Questionada sobre uma denúncia de alegados casos de infecção pelo novo coronavírus em lojas da cadeia Pingo Doce, a directora-geral da Saúde respondeu que “quando há uma situação em que é feita uma denúncia às autoridades de saúde, essa denúncia tem que ser investigada”. “Os meus colegas estarão certamente a verificar a veracidade dessa denúncia”, garantiu, durante a conferência de imprensa desta quarta-feira sobre a situação da epidemia em Portugal.

Graça Freitas sublinhou ainda que as empresas “têm um papel social muito importante no controlo da epidemia”. “Sabemos hoje, embora isso possa mudar, que o contágio verifica-se sobretudo no interior das habitações, depois em contexto laboral e depois social”, afirmou, destacando que as festas e ajuntamentos “dão origem a muitos doentes ao mesmo tempo que vão para as suas habitações e acabam por contagiar outras pessoas”.

A directora-geral da Saúde reafirmou que as entidades empregadoras têm uma responsabilidade social grande no que cabe a “manter os seus planos de contingência e assegurar que os profissionais tê formação sobre esses planos”. “Se são empresas que têm clientes devem contribuir para que se ajude os clientes a cumprirem as regras”, disse, destacando também a responsabilidade individual de cada um.

Reabertura dos bares: “É uma questão de cumprir regras”.

Em resposta a uma questão sobre as declarações do secretário de Estado da Juventude e do Desporto, João Paulo Rebelo, que admitiu na terça-feira que a reabertura controlada dos bares pode ajudar a impedir a realização de festas ilegais e o ajuntamento de jovens em espaços públicos, Graça Freitas destacou que esta “não é uma questão de abrir ou não abrir, é uma questão de cumprir regras”.

“Se abrir e se quem é dono do bar obrigar os clientes a cumprirem as regras, então poderemos ter um grupo de pessoas que está ali ordeiramente, com distanciamento físico, higienização das mãos, sem estar a trocar objectos e ter um risco relativamente baixo”, referiu a directora-geral da Saúde.

“Tem que haver um compromisso das entidades que têm esses espaços.

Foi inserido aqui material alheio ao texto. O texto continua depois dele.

/-! #### onCtx -/

@[simp] theorem State.onCtx_slots (k : Nat) (f : Ctx → Ctx) : (s.onCtx k f).slots = s.slots := by unfold State.onCtx; split <;> rfl
@[simp] theorem State.onCtx_cores (k : Nat) (f : Ctx → Ctx) : (s.onCtx k f).cores = s.cores := by unfold State.onCtx; split <;> rfl
@[simp] theorem State.onCtx_octets (k : Nat) (f : Ctx → Ctx) : (s.onCtx k f).octets = s.octets := by unfold State.onCtx; split <;> rfl
@[simp] theorem State.onCtx_clusters (k : Nat) (f : Ctx → Ctx) : (s.onCtx k f).clusters = s.clusters := by unfold State.onCtx; split <;> rfl
@[simp] theorem State.onCtx_dies (k : Nat) (f : Ctx → Ctx) : (s.onCtx k f).dies = s.dies := by unfold State.onCtx; split <;> rfl
@[simp] theorem State.onCtx_mem (k : Nat) (f : Ctx → Ctx) : (s.onCtx k f).mem = s.mem := by unfold State.onCtx; split <;> rfl
@[simp] theorem State.onCtx_home (k : Nat) (f : Ctx → Ctx) : (s.onCtx k f).home = s.home := by unfold State.onCtx; split <;> rfl
@[simp] theorem State.onCtx_rdc (k : Nat) (f : Ctx → Ctx) : (s.onCtx k f).rdc = s.rdc := by unfold State.onCtx; split <;> rfl
@[simp] theorem State.onCtx_work (k : Nat) (f : Ctx → Ctx) : (s.onCtx k f).work = s.work := by unfold State.onCtx; split <;> rfl
@[simp] theorem State.onCtx_pinned (k : Nat) (f : Ctx → Ctx) : (s.onCtx k f).pinned = s.pinned := by unfold State.onCtx; split <;> rfl
@[simp] theorem State.onCtx_changed (k : Nat) (f : Ctx → Ctx) : (s.onCtx k f).changed = s.changed := by unfold State.onCtx; split <;> rfl
@[simp] theorem State.onCtx_mcyc (k : Nat) (f : Ctx → Ctx) : (s.onCtx k f).mcyc = s.mcyc := by unfold State.onCtx; split <;> rfl
@[simp] theorem State.onCtx_watches (k : Nat) (f : Ctx → Ctx) : (s.onCtx k f).watches = s.watches := by unfold State.onCtx; split <;> rfl
@[simp] theorem State.onCtx_deficits (k : Nat) (f : Ctx → Ctx) : (s.onCtx k f).deficits = s.deficits := by unfold State.onCtx; split <;> rfl
@[simp] theorem State.onCtx_tenant (k : Nat) (f : Ctx → Ctx) : (s.onCtx k f).tenant = s.tenant := by unfold State.onCtx; split <;> rfl
@[simp] theorem State.onCtx_lastQ (k : Nat) (f : Ctx → Ctx) : (s.onCtx k f).lastQ = s.lastQ := by unfold State.onCtx; split <;> rfl
@[simp] theorem State.onCtx_kernels (k : Nat) (f : Ctx → Ctx) : (s.onCtx k f).kernels = s.kernels := by unfold State.onCtx; split <;> rfl
@[simp] theorem State.onCtx_groups (k : Nat) (f : Ctx → Ctx) : (s.onCtx k f).groups = s.groups := by unfold State.onCtx; split <;> rfl
@[simp] theorem State.onCtx_frontiers (k : Nat) (f : Ctx → Ctx) : (s.onCtx k f).frontiers = s.frontiers := by unfold State.onCtx; split <;> rfl
@[simp] theorem State.onCtx_conns (k : Nat) (f : Ctx → Ctx) : (s.onCtx k f).conns = s.conns := by unfold State.onCtx; split <;> rfl
@[simp] theorem State.onCtx_bars (k : Nat) (f : Ctx → Ctx) : (s.onCtx k f).bars = s.bars := by unfold State.onCtx; split <;> rfl
@[simp] theorem State.onCtx_gbars (k : Nat) (f : Ctx → Ctx) : (s.onCtx k f).gbars = s.gbars := by unfold State.onCtx; split <;> rfl
@[simp] theorem State.onCtx_trees (k : Nat) (f : Ctx → Ctx) : (s.onCtx k f).trees = s.trees := by unfold State.onCtx; split <;> rfl
@[simp] theorem State.onCtx_flushes (k : Nat) (f : Ctx → Ctx) : (s.onCtx k f).flushes = s.flushes := by unfold State.onCtx; split <;> rfl
@[simp] theorem State.onCtx_mgmt (k : Nat) (f : Ctx → Ctx) : (s.onCtx k f).mgmt = s.mgmt := by unfold State.onCtx; split <;> rfl
@[simp] theorem State.onCtx_ports (k : Nat) (f : Ctx → Ctx) : (s.onCtx k f).ports = s.ports := by unfold State.onCtx; split <;> rfl
@[simp] theorem State.onCtx_owl (k : Nat) (f : Ctx → Ctx) : (s.onCtx k f).owl = s.owl := by unfold State.onCtx; split <;> rfl
@[simp] theorem State.onCtx_power (k : Nat) (f : Ctx → Ctx) : (s.onCtx k f).power = s.power := by unfold State.onCtx; split <;> rfl
@[simp] theorem State.onCtx_defect (k : Nat) (f : Ctx → Ctx) : (s.onCtx k f).defect = s.defect := by unfold State.onCtx; split <;> rfl
@[simp] theorem State.onCtx_quarantine (k : Nat) (f : Ctx → Ctx) : (s.onCtx k f).quarantine = s.quarantine := by unfold State.onCtx; split <;> rfl
@[simp] theorem State.onCtx_stops (k : Nat) (f : Ctx → Ctx) : (s.onCtx k f).stops = s.stops := by unfold State.onCtx; split <;> rfl
@[simp] theorem State.onCtx_spawns (k : Nat) (f : Ctx → Ctx) : (s.onCtx k f).spawns = s.spawns := by unfold State.onCtx; split <;> rfl
@[simp] theorem State.onCtx_binders (k : Nat) (f : Ctx → Ctx) : (s.onCtx k f).binders = s.binders := by unfold State.onCtx; split <;> rfl
@[simp] theorem State.onCtx_sentOut (k : Nat) (f : Ctx → Ctx) : (s.onCtx k f).sentOut = s.sentOut := by unfold State.onCtx; split <;> rfl
@[simp] theorem State.onCtx_cur (k : Nat) (f : Ctx → Ctx) : (s.onCtx k f).cur = s.cur := by unfold State.onCtx; split <;> rfl
@[simp] theorem State.onCtx_mark (k : Nat) (f : Ctx → Ctx) : (s.onCtx k f).mark = s.mark := by unfold State.onCtx; split <;> rfl
@[simp] theorem State.onCtx_arg (k : Nat) (f : Ctx → Ctx) : (s.onCtx k f).arg = s.arg := by unfold State.onCtx; split <;> rfl
@[simp] theorem State.onCtx_inflight (k : Nat) (f : Ctx → Ctx) : (s.onCtx k f).inflight = s.inflight := by unfold State.onCtx; split <;> rfl
@[simp] theorem State.onCtx_inputs (k : Nat) (f : Ctx → Ctx) : (s.onCtx k f).inputs = s.inputs := by unfold State.onCtx; split <;> rfl
@[simp] theorem State.onCtx_free (k : Nat) (f : Ctx → Ctx) : (s.onCtx k f).free = s.free := by unfold State.onCtx; split <;> rfl
@[simp] theorem State.onCtx_turn (k : Nat) (f : Ctx → Ctx) : (s.onCtx k f).turn = s.turn := by unfold State.onCtx; split <;> rfl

É mesmo uma carta de compromisso de que vão zelar para que as regras sejam cumpridas”, concluiu, assegurando que esta “não é uma questão em abstracto”.

Em todo o mundo há mais de 9,2 milhões de casos positivos, 470 mil mortes e 4,6 milhões de recuperados desde Janeiro, de acordo com os dados da Universidade Johns Hopkins.